仮にその過程でうまくいかないキャリアチェンジがあったとしても、それは長期的なキャリア形成の中での通過点であり、キャリア転換をしたという経験そのものがその後のキャリアにも生きると考えれば、決して失敗ではありません。
社会環境が大きく変わる中で、安易に「何もしないでおくこと(変化を遠ざけること)」のリスクは高まり続けていきます。キャリアに変化を持たせるための手段は様々(転職だけではなく、社内異動をはじめとした配置転換、役割変更、目標やミッション追加なども含まれます)ですが、大なり小なり新たな役割を担っていくことがキャリアの転機となり、未来の選択肢を大幅に増やすことにつながっていくことは明らかではないでしょうか。
新しい知識や経験を身に着ければ、それだけ仕事のチャンスは広がり、新しい仕事を通じた経験の蓄積が、さらにスキルアップやキャリアアップのための基盤となります。

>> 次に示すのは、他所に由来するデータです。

/-- CRRD (R407): each lane's line is read as one snapshot at die scope, at an instant of its own, while the split stalls; then the results are
written as a floating-point operation's. -/
def State.crucibleLoad (s : State) (o : CrRead) : State :=
  let stall (s : State) (n : Nat) : State := s.waitFor (.lines n)
  let finish (s : State) (l : List LaneChk) : State := (s.noteServed AccessKind.load.code l).trapFails l
  match (match s.spl.woke with | some (.lines n) => (s.grp.accs.find? n).map fun a => (n, a) | _ => none) with
  | some (n, a) =>
    let (s, l) := s.crucibleLanes o (s.cur.mask &&& ~~~maskOf fun i => a.pieces.any fun p => p.lane == i)
    s.withChecks l fun s l =>
      if (passing l).isEmpty then
        let t := (s.modGrp fun g => { g with accs := g.accs.erase n }).crucibleWrite o a.snapshots
        if t.cur.flow = .run then finish t l else t
      else stall (s.modGrp fun g => { g with accs := g.accs.modify n fun a => { a with pieces := a.pieces ++ cruciblePieces l } }) n
  | none => s.guarded s.cur.mask [rdU o.c, rdV o.a, wrV o.d] fun s =>
    let (s, l) := s.crucibleLanes o s.cur.mask
    s.withChecks l fun s l =>
      if (passing l).isEmpty then finish s l
      else stall (s.addPieces (mkAcc (.crucible (fmtOf o.e) s.fpCtx) .mem 64 false .none .die .crucible (cruciblePieces l))) s.uid

/-! ### Uniform instructions -/

/-- The address checks of a uniform remote instruction (R409): traps blame EXEC, and a served fault makes the whole split FAULTED. -/
def State.uniformVa (s : State) (va : Word) (align : Nat) (a : AccessKind) (kindOk : Tlb → Bool) (k : State → Nat → BitVec 16 → BitVec 3 → State) : State :=
  if 2 ^ 56 ≤ va.toNat then s.trapExec 0x10 va
  else if va.toNat % align ≠ 0 then s.trapExec 0x13 va
  else match s.remoteVa va a kindOk with
    | (s, .ok pa gen kind) => k s pa gen kind
    | (s, .fail c) => s.trapExec c va
    | (s, .served r p n) => s.faultSplit a.code [⟨0, va, .served r p n⟩]
    | (s, .again r) => s.withChecks [⟨0, va, .again r⟩] fun s _ => s.trapExec 0x17 va

/-- ARRINIT (R409, R410). -/
def State.lineInit (s : State) (o : ArrInit) : State :=
  s.guarded s.cur.mask [rdU o.a, rdUlo o.b, rdU o.c] fun s =>
    let va := s.readU o.a.toNat
    let n := (s.readU o.b.toNat).toNat % 2 ^ 32
    let tv := s.readU o.c.toNat
    if va.toNat < 2 ^ 56 ∧ va.toNat % 64 = 0 ∧ tv.toNat < 2 ^ 56 ∧ tv.toNat % 64 ≠ 0 then s.trapExec 0x13 tv
    else s.uniformVa va 64 .store (fun t => t.kind = kShared) fun s pa gen _ =>
      s.uniformVa tv 64 .store (fun _ => true) fun s tags _ kind =>
        (s.send { s.groupPacket 0xCC 0 gen va.toNat pa [] with lineVa := some tv.toNat, aux := [n, tags, if kind = kShared then 1 else 0] }).1

/-- CRCLR (R409, R410). -/
def State.crucibleClear (s : State) (o : OneU) : State :=
  s.guarded s.cur.mask [rdU o.a] fun s =>
    let va := s.readU o.a.toNat
    s.uniformVa va 64 .store (fun t => t.kind = kShared) fun s pa gen _ => (s.send (s.groupPacket 0xCD 0 gen va.toNat pa [])).1

/-- The pages of an MCLR range are translated one by one; then each goes as a packet to its own home (R410). -/
def State.clearPages : List (Nat × Nat) → List (Nat × Nat × Nat × BitVec 16) → State → State
  | [], ps, s => ps.foldl (fun s p => (s.send { s.groupPacket 0xCE 0 p.2.2.2 p.1 p.2.2.1 [] with aux := [p.2.1] }).1) s
  | (va, n) :: rest, ps, s =>
    s.uniformVa (BitVec.ofNat 64 va) 8 .store (fun t => t.kind = kMould) fun s pa gen _ => State.clearPages rest (ps ++ [(va, n, pa, gen)]) s
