/-- Translates every page of a list (virtual address / 4096) for an access of the ladle. -/
def State.pageMap (s : State) (core : Nat) (asid : BitVec 16) (a : AccessKind) (kindOk : Tlb → Bool) : List Nat → Tab Nat → State × PageRes
  | [], t => (s, .ok t)
  | p :: ps, t =>
    match t.find? p with
    | some _ => State.pageMap s core asid a kindOk ps t
    | none => match s.translateWith core asid (p * 4096) a kindOk with
      | (s, .ok pa _) => State.pageMap s core asid a kindOk ps (t.insert p pa)
      | (s, .trap _) => (s, .fail (p * 4096))
      | (s, .served r pg n) => (s, .served (p * 4096) r pg n)
      | (s, .again r) => (s, .again (p * 4096) r)

/-- The physical address of a virtual one whose page has been translated. -/
def physOf (t : Tab Nat) (va : Nat) : Nat := ((t.find? (va / 4096)).getD 0 + va % 4096) % 2 ^ 44

/-- n bytes at a virtual address whose pages have been translated, as a number: read at home, of an IMMUTABLE page too (R314; log 137). -/
def State.pageN (s : State) (t : Tab Nat) (va n : Nat) : Nat := ofBytes ((List.range n).map fun i => s.homeByte (physOf t (va + i)))
/-- Whether one of n bytes at a virtual address lies in a poisoned word. -/
def State.pagePois (s : State) (t : Tab Nat) (va n : Nat) : Bool := (List.range n).any fun i => s.homePois (physOf t (va + i)) 1

/-- The pages of a list of ranges. -/
def pagesTouched (l : List (Nat × Nat)) : List Nat :=
  (l.flatMap fun p => (List.range ((p.1 + max p.2 1 + 4095) / 4096 - p.1 / 4096)).map fun k => p.1 / 4096 + k).eraseDups

/-- A piece whose pages have a served fault waits on a fault entry (R334). -/
def State.pieceBlock (s : State) (core k j : Nat) (asid : BitVec 16) (acc va reason page size : Nat) : State :=
  let (s, e) := s.appendFault (dieOfCore core) asid va page size reason acc
  match e with
  | some n => s.modCore core fun c => { c with ladle := c.ladle.modify k fun m => { m with blocked := m.blocked.insert j (n, va) } }
  | none => s

/-- The address at which a failed page is recorded: the first of a piece's addresses in it. -/
def firstIn (l : List (Nat × Nat)) (va : Nat) : Nat :=
  match l.find? fun p => decide (p.1 / 4096 * 4096 ≤ va) && decide (va < p.1 + max p.2 1) with
  | some p => max p.1 va
  | none => va

/-- The home rule of the ladle's own accesses (R316). -/
def ladleKind (core : Nat) (a : AccessKind) (t : Tlb) : Bool := kindAdmits t.kind (dieOfPa (t.frame % 2 ^ 44) == dieOfCore core) a

/-- A piece is attempted again; the sixteenth rejection in a row is an error (R250, R325). -/
def State.pieceAgain (s : State) (core k j : Nat) (m : LCmd) (va : Nat) (rejected : Bool) : State :=
  let n := m.stales.getD 0 j + 1
  if !rejected then s
  else if maxRejections ≤ n then s.pieceFail core k j m 0x1B (BitVec.ofNat 64 va)
  else s.modCore core fun c => { c with ladle := c.ladle.modify k fun m => { m with stales := m.stales.insert j n } }

/-- A piece has passed the home slices (R325). -/
def State.pieceFresh (s : State) (core k j : Nat) (m : LCmd) : State :=
  if (m.stales.find? j).isNone then s
  else s.modCore core fun c => { c with ladle := c.ladle.modify k fun m => { m with stales := m.stales.erase j } }

/-- Runs a piece once its pages are translated and their memory is served. -/
def State.withPages (s : State) (core k j : Nat) (m : LCmd) (a : AccessKind) (kindOk : Tlb → Bool) (ranges : List (Nat × Nat))
    (body : State → Tab Nat → State) : State :=
  match s.pageMap core m.asid a kindOk (pagesTouched ranges) [] with
  | (s, .ok t) => if t.any fun p => !s.memReady (p.2 % 2 ^ 44) then s else body (s.pieceFresh core k j m) t
  | (s, .again va r) => s.pieceAgain core k j m (firstIn ranges va) r
  | (s, .fail va) => s.pieceFail core k j m 0x1B (BitVec.ofNat 64 (firstIn ranges va))
  | (s, .served va r pg n) => s.pieceBlock core k j m.asid a.code (firstIn ranges va) r pg n

/-! ### Codebooks (R253) -/

/-- The place of a resident codebook version. -/
def Core.bookOf (c : Core) (v : BitVec 8) : Option Nat := (c.books.first? fun _ b => b.v == v).map (·.1)

/-- The place that a load of a version takes: its own, a free one, or the least recently used (R253). -/
def Core.bookPlace (c : Core) (v : BitVec 8) : Nat :=
  match c.bookOf v with
  | some n => n
  | none => match (List.range 4).find? fun n => (c.books.find? n).isNone with
    | some n => n
    | none => (c.books.foldl (fun (best : Nat × Nat) p => if p.2.used < best.2 then (p.1, p.2.used) else best) (0, 2 ^ 64)).1

/-- LCBLD's one piece: it waits until no command of the core has taken the version that it replaces, and behind an earlier load of its version, so
that commands issued after it see its contents (R253). -/
def State.bookPiece (s : State) (core k : Nat) (m : LCmd) (v : BitVec 8) (addr : Nat) : State :=
  let c := s.core core
  let place := c.bookPlace v
  let earlier : Bool := c.ladle.any fun p => decide (p.1 < k) && p.2.done.isEmpty && (match p.2.op with | .codebook w _ => w == v | _ => false)
  if earlier || c.ladle.any fun p => p.2.book == some place then s
  else s.withPages core k 0 m .ladleRead (ladleKind core .ladleRead) [(addr, 1024)] fun s t =>
    let bs := (List.range 1024).map fun i => s.homeByte (physOf t (addr + i))
    let x := (List.range 128).any fun i => s.homePois (physOf t (addr + 8 * i)) 8
    (s.modCore core fun c => { c with books := c.books.insert place ⟨v, bs, x, s.tick⟩ }).pieceDone core k 0

/-- A lattice entry of a codebook (R31). -/
def Book.entry (b : Book) (n : Nat) : Nat := ofBytes ((b.data.drop (4 * n)).take 4)

/-! ### Pieces of tiles and rows -/

/-- The index-list entry of a position, as first read (R249). -/
def State.listEntry (s : State) (m : LCmd) (k : Nat) : BitVec 32 :=
  match m.entries.find? k with
  | some x => x
  | none => BitVec.ofNat 32 ((s.block m.blk).readN ((Rec.of m.words).ilist + 4 * k) 4)

/-- The address of the index-list word of a position, where it holds poison and has not been read yet (R221). -/
def State.listPoison (s : State) (m : LCmd) (k : Nat) : Option Nat :=
  let a := (Rec.of m.words).ilist + 4 * k
  if (m.entries.find? k).isNone && (s.block m.blk).poisoned a 4 then some a else none

/-- Reads the index-list entry of a position and goes on with it; a poisoned one is the position's error (R221; log 124). -/
def State.withEntry (s : State) (core n j : Nat) (m : LCmd) (k : Nat) (body : State → BitVec 32 → State) : State :=
  match s.listPoison m k with
  | some a => s.pieceFail core n j m 0x16 (BitVec.ofNat 64 a)
  | none =>
    let x := s.listEntry m k
    body (s.modCore core fun c => { c with ladle := c.ladle.modify n fun m => { m with entries := m.entries.insert k x } }) x

/-- Whether an entry is out of range (R250). -/
def Rec.outOfRange (r : Rec) (x : BitVec 32) : Bool :=
  x == 0xFFFFFFFF#32 || (r.ckind != 2 && r.bound != 0 && decide (r.bound ≤ x.toNat))

/-- The ranges of memory of the columns of a piece of row x, and of their scales. -/
def Rec.ranges (r : Rec) (x : Nat) (cols : List Nat) : List (Nat × Nat) :=
  (cols.map fun c => ((r.vaBit x c).1, r.accBytes))

/-- The scale word's address of element (x, c) (R28, R247). -/
def Rec.scaleVa (r : Rec) (x c : Nat) : Nat × Nat :=
  let k := x * r.cols / max r.block 1 + c / max r.block 1
  (r.scales + 4 * (k / 3), k % 3)

/-- One memory element as the canonical format holds it, with whether its source was poisoned. -/
def State.fetchElem (s : State) (r : Rec) (book : Option Book) (t : Tab Nat) (x c : Nat) : Nat × Bool :=
  let (va, bit) := r.vaBit x c
  let raw := s.pageN t va r.accBytes / 2 ^ bit % 2 ^ (if r.sf = 0x09 then 16 else r.sb)
  let pois := s.pagePois t va r.accBytes
  if !r.scaled then (loadElem r.sf r.cf raw none, pois)
  else
    let (sva, pos) := r.scaleVa x c
    let spa := physOf t sva
    let sc := s10 (s.homeN spa 4 / 2 ^ (10 * pos) % 2 ^ 10)
    let p := pois || s.homePois spa 4
    if r.sf = 0x09 then
      match book with
      | some b => (scaledElem r.cf true (lq2Weight raw (b.entry (bits raw 15 8)) ((r.memAt x c).2 % 8)) sc, p || b.pois)
      | none => (0, p)
    else (loadElem r.sf r.cf raw (some sc), p)

/-- Loads piece p of row x into scratchpad row k (R247 to R249). -/
def State.loadPiece (s : State) (core n j : Nat) (m : LCmd) (k x p : Nat) : State :=
  let r := Rec.of m.words
  let cols := r.colsOf p
  let ranges := r.ranges x cols ++ if r.scaled then cols.map fun c => ((r.scaleVa x c).1, 4) else []
  s.withPages core n j m .ladleRead (ladleKind core .ladleRead) ranges fun s t =>
    let book := m.book.bind fun b => (s.core core).books.find? b
    let els := cols.map fun c => (r.scrAt k c, s.fetchElem r book t x c)
    let bytes := els.foldl (fun t e => putBytes t e.1 (bytesOf r.cs e.2.1)) []
    (s.scrWrite m.blk bytes ((els.filter fun e => e.2.2).map (·.1))).pieceDone core n j

/-- Stores scratchpad row k's piece p into memory row x, or combines it there (R249), as a ladle write alone (R322; log 130). -/
def State.storePiece (s : State) (core n j : Nat) (m : LCmd) (k x p : Nat) : State :=
  let r := Rec.of m.words
  let cols := r.colsOf p
  s.withPages core n j m .ladleWrite (ladleKind core .ladleWrite) (r.ranges x cols) fun s t =>
    let b := s.block m.blk
    let w := 2 ^ r.sb
    let (bytes, pois) := cols.foldl (fun (a : Tab Byte × List Nat) c =>
      let (va, bit) := r.vaBit x c
      let at_ := (List.range r.accBytes).map fun i => physOf t (va + i)
      let cur := ofBytes (at_.map fun p => (a.1.find? p).getD (s.homeByte p))
      let old := cur / 2 ^ bit % w
      let new := combineElem r.reduce r.sf r.cf old (b.readN (r.scrAt k c) r.cs)
      ((at_.zip (bytesOf r.accBytes (cur - old * 2 ^ bit + new * 2 ^ bit))).foldl (fun t q => t.insert q.1 q.2) a.1,
       if b.poisoned (r.scrAt k c) r.cs then a.2 ++ at_ else a.2)) ([], [])
    let kept := if r.reduce = 0 then [] else (bytes.filter fun q => s.homePois q.1 1).map (·.1)
    let s := (r.ranges x cols).foldl (fun s q => s.touchTables (dieOfCore core) m.asid q.1) s
    (s.homeWriteRuns bytes (pois ++ kept)).pieceDone core n j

転職にしても社内異動にしても、個人のスキルやキャリアの可能性を高める施策や社員のニーズは今後も増え続けるとともに、これからは、年齢や経験を問わず、誰でもいつでもキャリアチェンジをすること自体が、より一般化していくでしょう。
さらにDXやAIの普及、テクノロジーの発展とともに、どんどん新しい仕事は生まれ続けていきます。これまでの常識や固定概念にとらわれずに、自由、かつ大胆にキャリアチェンジに挑戦することが、一人ひとりの働きがいを高める契機となるはずです。